CVE-2026-0933

Name of the Vulnerable Software and Affected Versions Wrangler versions prior to 3.114.17 Wrangler versions prior to 4.59.1 Wrangler version 2 (EOL)

Description A command injection issue exists in the

wrangler pages deploy

command. The issue occurs because the

--commit-hash

parameter is passed to a shell command without proper validation, allowing an attacker who controls the

--commit-hash

parameter to execute arbitrary commands on the system running Wrangler. The

commitHash

variable, obtained from the

--commit-hash

command-line argument, is directly interpolated into a shell command using template literals. Shell metacharacters are interpreted by the shell, enabling command execution. This primarily affects CI/CD environments where

wrangler pages deploy

is used in automated pipelines and the

--commit-hash

parameter is populated from external sources. An attacker could potentially run shell commands, exfiltrate environment variables, or compromise the CI runner.
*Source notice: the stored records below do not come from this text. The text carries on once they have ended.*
/-! ### What holds through an effect -/

/-- An effect that keeps `I` in every primitive update keeps `I`: induction over effects, said once. -/
theorem run_induction (I : State → Prop) (h : ∀ u s, I s → I (Upd.apply u s)) (a : Act) : ∀ s, I s → I (a.run s) := by
  induction a with
  | done => exact fun s hs => hs
  | upd u => exact fun s hs => h u s hs
  | seq a b iha ihb => exact fun s hs => ihb _ (iha s hs)
  | look k ih => exact fun s hs => ih s s hs

/-- An effect keeps what `f` shows of the state. -/
def Keeps {β : Type} (f : State → β) (a : Act) : Prop := ∀ s, f (a.run s) = f s

theorem Keeps.done {β : Type} (f : State → β) : Keeps f .done := fun _ => rfl

theorem Keeps.upd {β : Type} {f : State → β} {u : Upd} (h : ∀ s, f (u.apply s) = f s) : Keeps f (.upd u) := h

theorem Keeps.seq {β : Type} {f : State → β} {a b : Act} (ha : Keeps f a) (hb : Keeps f b) : Keeps f (.seq a b) :=
  fun s => (hb _).trans (ha s)

theorem Keeps.look {β : Type} {f : State → β} {k : State → Act} (h : ∀ s, Keeps f (k s)) : Keeps f (.look k) := fun s => h s s

theorem Keeps.acts {β : Type} {f : State → β} {as : List Act} (h : ∀ a ∈ as, Keeps f a) : Keeps f (acts as) := by
  induction as with
  | nil => exact fun _ => rfl
  | cons a as ih =>
    intro s
    rw [run_acts_cons, ih (fun b hb => h b (List.mem_cons_of_mem _ hb))]
    exact h a List.mem_cons_self s

theorem Keeps.forEach {α β : Type} {f : State → β} {xs : List α} {g : α → Act} (h : ∀ x ∈ xs, Keeps f (g x)) :
    Keeps f (forEach xs g) :=
  Keeps.acts fun _ ha => by
    obtain ⟨x, hx, rfl⟩ := List.mem_map.mp ha
    exact h x hx

theorem Keeps.onlyIf {β : Type} {f : State → β} {c : Bool} {a : Act} (h : c = true → Keeps f a) : Keeps f (onlyIf c a) := by
  cases c with
  | false => exact Keeps.done f
  | true => exact h rfl

theorem Keeps.draw {β : Type} {f : State → β} {k : Nat → Act} (hf : ∀ n s, f ((Upd.free n).apply s) = f s)
    (h : ∀ n, Keeps f (k n)) : Keeps f (draw k) := fun s => (h _ _).trans (hf _ s)

end Sys2Proof.Machine
end

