theorem witness_LaneGalleryComplete :
    (∃ l : LaneSlot, ∃ d n m : Fin 16, ∃ en : Bool, ∃ s : State, LaneAtWord l (.control (.gld d n m en)) s) ∧
    (∃ l : LaneSlot, ∃ d n m : Fin 16, ∃ en : Bool, ∃ s : State, LaneAtWord l (.control (.gst d n m en)) s) ∧
    (∃ l : LaneSlot, ∃ d n m : Fin 16, ∃ en : Bool, ∃ s : State,
        let L := laneNow s l;
        L.st = .stall ∧ L.cause = .gld ∧ L.stepRet = none ∧ haltHere L l s = false ∧ s.ecc.marks = [] ∧ decodeLane (word64 s (progAddr l
          L.pc)) = some (.control (.gld d n m en)) ∧ (nextPc L.reps L.pc).2 < 4096) ∧
    (∃ l : LaneSlot, ∃ d n m : Fin 16, ∃ en : Bool, ∃ s : State,
        let L := laneNow s l;
        L.st = .stall ∧ L.cause = .gst ∧ L.stepRet = none ∧ haltHere L l s = false ∧ Memory.wf s.mem = true ∧ decodeLane (word64 s
          (progAddr l L.pc)) = some (.control (.gst d n m en)) ∧ (nextPc L.reps L.pc).2 < 4096) ∧
    (∃ l : LaneSlot, ∃ h : Half, ∃ u0 u1 : AddrUpd, ∃ s : State, LaneAtWord l (slotWord h .nop ⟨.nop, .none, u0, u1⟩) s ∧ u0.en = false ∧
      u1.en = false) :=
  ⟨⟨20, 1, 2, 3, true, atWord (.control (.gld 1 2 3 true)), laneAtWord_of (by decide +kernel)⟩,
   ⟨20, 1, 2, 3, true, atWord (.control (.gst 1 2 3 true)), laneAtWord_of (by decide +kernel)⟩,
   ⟨20, 1, 2, 3, true, (setWord40 (galAddr 1 (rdA lane20 2).toNat) 0x77).run (atWord (.control (.gld 1 2 3 true))
     { lane20 with st := .stall, cause := .gld }), by decide +kernel⟩,
   ⟨20, 1, 2, 3, true, atWord (.control (.gst 1 2 3 true)) { lane20 with st := .stall, cause := .gst }, by decide +kernel⟩,
   ⟨20, .s0, ⟨false,0,0⟩, ⟨false,0,0⟩, atWord (slotWord .s0 .nop ⟨.nop, .none, ⟨false,0,0⟩, ⟨false,0,0⟩⟩), laneAtWord_of
     (by decide +kernel), by decide +kernel⟩⟩

theorem witness_LaneComputeFrame :
    ∃ l : LaneSlot, ∃ w : ComputeWord, ∃ i : Instr, ∃ s t : State, LaneAtWord l (.compute w) s ∧ (laneNow s l).stores = [] ∧ ((i =
      slotInstr l .s0 ⟨w.slot1, w.mop, w.u0, w.u1⟩ w.slot0 ∨ i = slotInstr l .s1 ⟨w.slot0, w.mop, w.u0, w.u1⟩ w.slot1 ∨ some i = memInstr
      l ⟨w.slot0, w.slot1, w.u0, w.u1⟩ w.mop)) ∧ exec i s = .next t :=
  ⟨20, ⟨.add 7 2, .nop, .none, ⟨false,0,0⟩, ⟨false,0,0⟩⟩, .opAdd 20 .s0 7 2 sc0, atWord (.compute ⟨.add 7 2, .nop, .none, ⟨false,0,0⟩,
    ⟨false,0,0⟩⟩), nextOf (exec (.opAdd 20 .s0 7 2 sc0) (atWord (.compute ⟨.add 7 2, .nop, .none, ⟨false,0,0⟩, ⟨false,0,0⟩⟩))),
    laneAtWord_of (by decide +kernel), by decide +kernel, by decide +kernel, next_of (by decide +kernel)⟩

theorem witness_LaneIllegalWordFaults :
    ∃ l : LaneSlot, ∃ s : State, (laneNow s l).st = .run ∧ (laneNow s l).stepRet = none ∧ haltHere (laneNow s l) l s = false ∧ s.ecc.marks
      = [] ∧ decodeLane (word64 s (progAddr l (laneNow s l).pc)) = none ∧ (laneNow s l).pc < 4096 :=
  ⟨20, (memSetLe (progAddr 20 5) 8 0xFF00000000000000).run (atWord (.control .waitTick)), by decide +kernel⟩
The API Endpoint is

wrangler pages deploy

and the Vulnerable Parameter is

--commit-hash

.

Recommendations Wrangler versions prior to 3.114.17 should be upgraded to Wrangler version 3.114.17 or higher. Wrangler versions prior to 4.59.1 should be upgraded to Wrangler version 4.59.1 or higher. Users on Wrangler version 2 (EOL) should upgrade to a supported major version.